Entries taken from a collection:
/-- The scalars of a pass, computed once. -/
def Dev.passCtx (d : Dev) (q : Pass) : PassCtx :=
  let p := q.params
  let lr := pVal p 0x04
  let p1 := fp32.decode (d.get (Reg.GRN_GRP_P1 q.group))
  let p2 := fp32.decode (d.get (Reg.GRN_GRP_P2 q.group))
  { p := p, c := q.custom, step := q.step, tid := 0,
    scale := f32 ((pVal p 0x24).scale (-(lsInt q.lsExp))),
    alpha := if pNobc p then lr else mul32 lr (rcp32 (add32 Val.one p1.neg)),
    k2 := if pNobc p then Val.one else rsq32 (add32 Val.one p2.neg),
    lambda := (mul32 lr (pVal p 0x1C)).neg }

/-- A moment as it is stored: its bits. `mask` is what R206 xors into the tensor identifier. DESIGN CHOICE (log entry 25): R206 names no SAT for
the BF16 store of a moment; an overflow becomes infinite, as with SAT = 0. -/
def PassCtx.store (k : PassCtx) (mask idx : Nat) (v : Val) : Nat :=
  if pMbf16 k.p then
    (bf16.roundArith (.stochastic (srRandom (BitVec.ofNat 64 k.step) (k.tid ^^^ mask) (BitVec.ofNat 64 idx))) v).1
  else (fp32.roundArith .nearest v).1

/-- The value of stored moment bits. -/
def PassCtx.load (k : PassCtx) (w : Nat) : Val := if pMbf16 k.p then bf16.decode w else fp32.decode w

def maskM : Nat := 0x10000000
def maskV : Nat := 0x20000000
def maskW : Nat := 0x30000000

/-- The working copy of a new weight, R206. -/
def PassCtx.working (k : PassCtx) (idx : Nat) (w : Val) : Nat :=
  let rnd := if pWbSr k.p then Rnd.stochastic (srRandom (BitVec.ofNat 64 k.step) (k.tid ^^^ maskW) (BitVec.ofNat 64 idx)) else .nearest
  (bf16.convert rnd true w).1

/-- An element: its weight and its moments as values. -/
structure OptElem where
  w : Val
  m : Val
  v : Val
  deriving DecidableEq, Repr

def PassCtx.storeM (k : PassCtx) (idx : Nat) (v : Val) : Val := k.load (k.store maskM idx v)
def PassCtx.storeV (k : PassCtx) (idx : Nat) (v : Val) : Val := k.load (k.store maskV idx v)

/-- Weight decay into the gradient. -/
def PassCtx.decayed (k : PassCtx) (w g : Val) : Val :=
  let wd := pVal k.p 0x1C
  if wd.isZero then g else fma32 wd w g

/-- SGD with momentum, R208. -/
def PassCtx.sgd (k : PassCtx) (idx : Nat) (e : OptElem) (g : Val) : OptElem :=
  let g := k.decayed e.w g
  let mu := pVal k.p 0x20
  let m := k.storeM idx (fma32 mu e.m g)
  let dir := if pNesterov k.p then fma32 mu m g else m
  { e with m := m, w := fma32 (pVal k.p 0x04).neg dir e.w }

/-- Both moments of Adam. -/
def PassCtx.moments (k : PassCtx) (idx : Nat) (e : OptElem) (g : Val) : OptElem :=
  { e with
    m := k.storeM idx (fma32 (pVal k.p 0x08) e.m (mul32 (pVal k.p 0x0C) g)),
    v := k.storeV idx (fma32 (pVal k.p 0x10) e.v (mul32 (pVal k.p 0x14) (mul32 g g))) }

/-- The update of Adam from stored moments. -/
def PassCtx.adamU (k : PassCtx) (e : OptElem) : Val :=
  mul32 e.m (rcp32 (fma32 (sqrtT e.v) k.k2 (pVal k.p 0x18)))

/-- Adam and AdamW, R208. -/
def PassCtx.adam (k : PassCtx) (decoupled : Bool) (idx : Nat) (e : OptElem) (g : Val) : OptElem :=
  let g := if decoupled then g else k.decayed e.w g
  let e := k.moments idx e g
  let u := k.adamU e
  let w := if decoupled then fma32 k.lambda e.w e.w else e.w
  { e with w := fma32 k.alpha.neg u w }

/-- Lion, R208. -/
def PassCtx.lion (k : PassCtx) (idx : Nat) (e : OptElem) (g : Val) : OptElem :=
  let s := signVal (fma32 (pVal k.p 0x08) e.m (mul32 (pVal k.p 0x0C) g))
  let w := fma32 (pVal k.p 0x04).neg s (fma32 k.lambda e.w e.w)
  { e with w := w, m := k.storeM idx (fma32 (pVal k.p 0x10) e.m (mul32 (pVal k.p 0x14) g)) }

/-- The update of the trust ratio, R209. -/
def PassCtx.trustU (k : PassCtx) (e : OptElem) : Val := fma32 (pVal k.p 0x1C) e.w (k.adamU e)

/-- The ratio of a trust block from its exact sums of squares. -/
def PassCtx.ratio (k : PassCtx) (sw su : Val) : Val :=
  let nw := sqrtT (f32 sw)
  let nu := sqrtT (f32 su)
  if nw.isZero || nw.isInf || nu.isZero || nu.isInf then Val.one else minVal (mul32 nw (rcp32 nu)) (pVal k.p 0x20)

/-- What a custom program works on, R210. -/
structure CustomRun where
  e : OptElem
  t : List Val
  deriving DecidableEq, Repr

def PassCtx.operand (k : PassCtx) (g1 : Val) (r : CustomRun) (x : Nat) : Val :=
  if x = 0 then r.e.w else if x = 1 then r.e.m else if x = 2 then r.e.v else if x = 3 then g1
  else if x < 8 then r.t.getD (x - 4) Val.zero else pVal k.c (0x40 + 4 * (x - 8))

/-- The result of an operation. -/
def customOp (op : Nat) (a b c : Val) : Val :=
  match op with
  | 1 => add32 a b
  | 2 => add32 a b.neg
  | 3 => mul32 a b
  | 4 => fma32 a b c
  | 5 => f32 (minVal a b)
  | 6 => f32 (maxVal a b)
  | 7 => rcp32 a
  | 8 => rsq32 a
  | 9 => sqrtT a
  | 10 => signVal a
  | 11 => if !a.isNan && decide (0 ≤ Val.cmp a Val.zero) then b else c
  | _ => a.abs

/-- One step. -/
def PassCtx.customStep (k : PassCtx) (idx : Nat) (g1 : Val) (r : CustomRun) (w : Nat) : CustomRun :=
  let x := customOp (cOp w) (k.operand g1 r (cA w)) (k.operand g1 r (cB w)) (k.operand g1 r (cC w))
  match cDst w with
  | 0 => { r with e := { r.e with w := x } }
  | 1 => { r with e := { r.e with m := k.storeM idx x } }
  | 2 => { r with e := { r.e with v := k.storeV idx x } }
  | n => { r with t := r.t.set (n - 4) x }

def PassCtx.custom (k : PassCtx) (idx : Nat) (e : OptElem) (g1 : Val) : OptElem :=
  ((cSteps k.c).foldl (k.customStep idx g1) ⟨e, [Val.zero, Val.zero, Val.zero, Val.zero]⟩).e

/-! ### A pass over the memory -/

/-- An element of a tensor. -/
def Dev.tensorAt (d : Dev) (a size p : Nat) : Nat := d.rdNat (a + size * p) size

/-- The gradient of a buffer element, widened by R56 or converted by R76. -/
def Dev.gradient (d : Dev) (gride : Nat) (i e : Nat) : Val :=
  let w := d.tensorAt (d.rbtLo i) (d.rbtEs i) e
  match d.get (Reg.GRN_RBT_CTL.FMT i) with
  | 2 => bf16.decode w
  | 13 => fp32.decode (gridToFp32 ((gride : Int) - 149) (BitVec.ofNat 64 w))
  | _ => fp32.decode w

/-- An element read from memory. -/
def Dev.optElem (d : Dev) (k : PassCtx) (o : OptDesc) (p : Nat) : OptElem :=
  let mom (a : Nat) : Val := if a = 0 then Val.zero else k.load (d.tensorAt a (momSize k.p) p)
  ⟨fp32.decode (d.tensorAt o.w 4 p), mom o.m, mom o.v⟩

/-- Which moments a recipe writes. -/
def writesM (p c : List Byte) : Bool := if pRecipe p = 5 then (cSteps c).any fun w => decide (cDst w = 1) else true
def writesV (p c : List Byte) : Bool := if pRecipe p = 5 then (cSteps c).any fun w => decide (cDst w = 2) else needsV p c
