-- ==== Sys2Proof/Machine/Collective.lean ====
section
/-! DEFINITION. The collective unit: communicators and ranks (R299, R300), the script (R301 to R304), operations and schedules (R305 to
R311), records (R312 to R316), faults (R317 to R319), staging pools (R320 to R322) and the decision's side of the threshers (R201). -/

namespace Sys2Proof.Machine

/-! ### Script entries, R301 -/

def eKind (r : List Byte) : Nat := recField r 0x00 1
def eComm (r : List Byte) : Nat := recField r 0x01 1
def eFlags (r : List Byte) : Nat := recField r 0x02 2
def eGrid (r : List Byte) : Bool := (eFlags r).testBit 0
def eDyn (r : List Byte) : Bool := (eFlags r).testBit 1
def ePiste (r : List Byte) : Bool := (eFlags r).testBit 2
def eFmt (r : List Byte) : Nat := recField r 0x04 4
def eLaunch (r : List Byte) : Nat := recField r 0x08 8
def eSrc (r : List Byte) : Nat := recField r 0x10 8
def eDst (r : List Byte) : Nat := recField r 0x18 8
def eCount (r : List Byte) : Nat := recField r 0x20 8
def ePbase (r : List Byte) : Nat := recField r 0x28 2
def eArg (r : List Byte) : Nat := recField r 0x2A 2
def eCores (r : List Byte) : Nat := recField r 0x30 8
def eAux (r : List Byte) : Nat := recField r 0x38 8

def noInstant : Nat := 2 ^ 64 - 1

/-- Bits of an element of the entry's data. -/
def eBits (r : List Byte) : Nat := if eGrid r then 64 else elemBitsOf (eFmt r)

/-- The address of a script entry. -/
def Dev.entryAddr (d : Dev) (i : Nat) : Nat := d.get64 Reg.COL_SCRIPT_BASE_LO + 64 * i

/-- The 64 bytes of a script entry. -/
def Dev.entryRaw (d : Dev) (i : Nat) : List Byte := d.rdBytes (d.entryAddr i) 64

/-- The index of the current or next entry. -/
def Dev.entryIdx (d : Dev) : Nat := d.get Reg.COL_STATUS.ENTRY

/-- The current entry: the launched one, or the one that waits to launch. -/
def Dev.curRaw (d : Dev) : List Byte :=
  match d.col.entry with
  | some e => e.raw
  | none => d.entryRaw d.entryIdx

/-! ### Communicators, R299 and R300 -/

def Dev.commMask (d : Dev) (n k : Nat) : Nat :=
  match k with
  | 0 => d.get (Reg.COL_COMM_MASK_0 n)
  | 1 => d.get (Reg.COL_COMM_MASK_1 n)
  | 2 => d.get (Reg.COL_COMM_MASK_2 n)
  | _ => d.get (Reg.COL_COMM_MASK_3 n)

/-- Member positions on an axis, ascending; positions outside the block are none. -/
def Dev.commPoss (d : Dev) (n k : Nat) : List Nat := (List.range (d.blkLen k)).filter fun p => (d.commMask n k).testBit p

/-- An axis of a communicator: its member positions, the module's own rank on it, and the weight of that rank in the linear rank. -/
structure ColAxis where
  k : Nat
  poss : List Nat
  r : Nat
  w : Nat
  deriving DecidableEq, Repr

def ColAxis.n (a : ColAxis) : Nat := a.poss.length

/-- Some axes of a communicator, A0 first. -/
def Dev.axesFrom (d : Dev) (n : Nat) : List Nat → Nat → List ColAxis
  | [], _ => []
  | k :: ks, w =>
    let ps := d.commPoss n k
    ⟨k, ps, (ps.filter fun q => decide (q < d.blkPos k (d.coord k))).length, w⟩ :: d.axesFrom n ks (w * ps.length)

/-- The axes of an enabled communicator. -/
def Dev.commAxes (d : Dev) (n : Nat) : List ColAxis :=
  if 64 ≤ n ∨ !d.inBlock d.node then []
  else match d.get (Reg.COL_COMM_CTL.KIND n) with
    | 1 => d.axesFrom n [d.get (Reg.COL_COMM_CTL.AXIS n)] 1
    | 2 => d.axesFrom n [0, 1, 2, 3] 1
    | _ => []

/-- The axes of an enabled communicator that this module belongs to. -/
def Dev.colAxes (d : Dev) (n : Nat) : Option (List ColAxis) :=
  let as := d.commAxes n
  if as ≠ [] ∧ as.all fun a => a.poss.contains (d.blkPos a.k (d.coord a.k)) then some as else none

def axesSize (as : List ColAxis) : Nat := as.foldl (fun s a => s * a.n) 1
def axesRank (as : List ColAxis) : Nat := as.foldl (fun s a => s + a.r * a.w) 0

/-- The digit of a linear rank or chunk on an axis. -/
def ColAxis.digit (a : ColAxis) (c : Nat) : Nat := c / a.w % a.n

/-- The coordinate of a rank on an axis. -/
def Dev.axisCoord (d : Dev) (a : ColAxis) (x : Nat) : Nat := (d.blkOrg a.k + a.poss.getD x 0) % d.axisLen a.k

/-- The node of a linear rank. -/
def Dev.rankNode (d : Dev) (as : List ColAxis) (c : Nat) : Nat :=
  d.nodeOf fun j =>
    match as.find? fun a => decide (a.k = j) with
    | some a => d.axisCoord a (a.digit c)
    | none => d.coord j

/-- The node with another rank on one axis. -/
def Dev.digitNode (d : Dev) (a : ColAxis) (x : Nat) : Nat :=
  d.nodeOf fun j => if j = a.k then d.axisCoord a x else d.coord j

/-- Every member but this module. -/
def Dev.otherMembers (d : Dev) (as : List ColAxis) : List Nat :=
  ((List.range (axesSize as)).map (d.rankNode as)).filter fun n => decide (n ≠ d.node)

/-! ### Schedules, R305 to R310 -/

/-- What the schedule of an entry is made from. -/
structure ColPlan where
  kind : Nat
  axes : List ColAxis
  bits : Nat
  count : Nat
  src : Nat
  dst : Nat
  deriving DecidableEq, Repr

#### [TASK INSTRUCTIONS]
Go through the data and return each line where the word "group" appears.

#### [RESULT]
  let p1 := fp32.decode (d.get (Reg.GRN_GRP_P1 q.group))
  let p2 := fp32.decode (d.get (Reg.GRN_GRP_P2 q.group))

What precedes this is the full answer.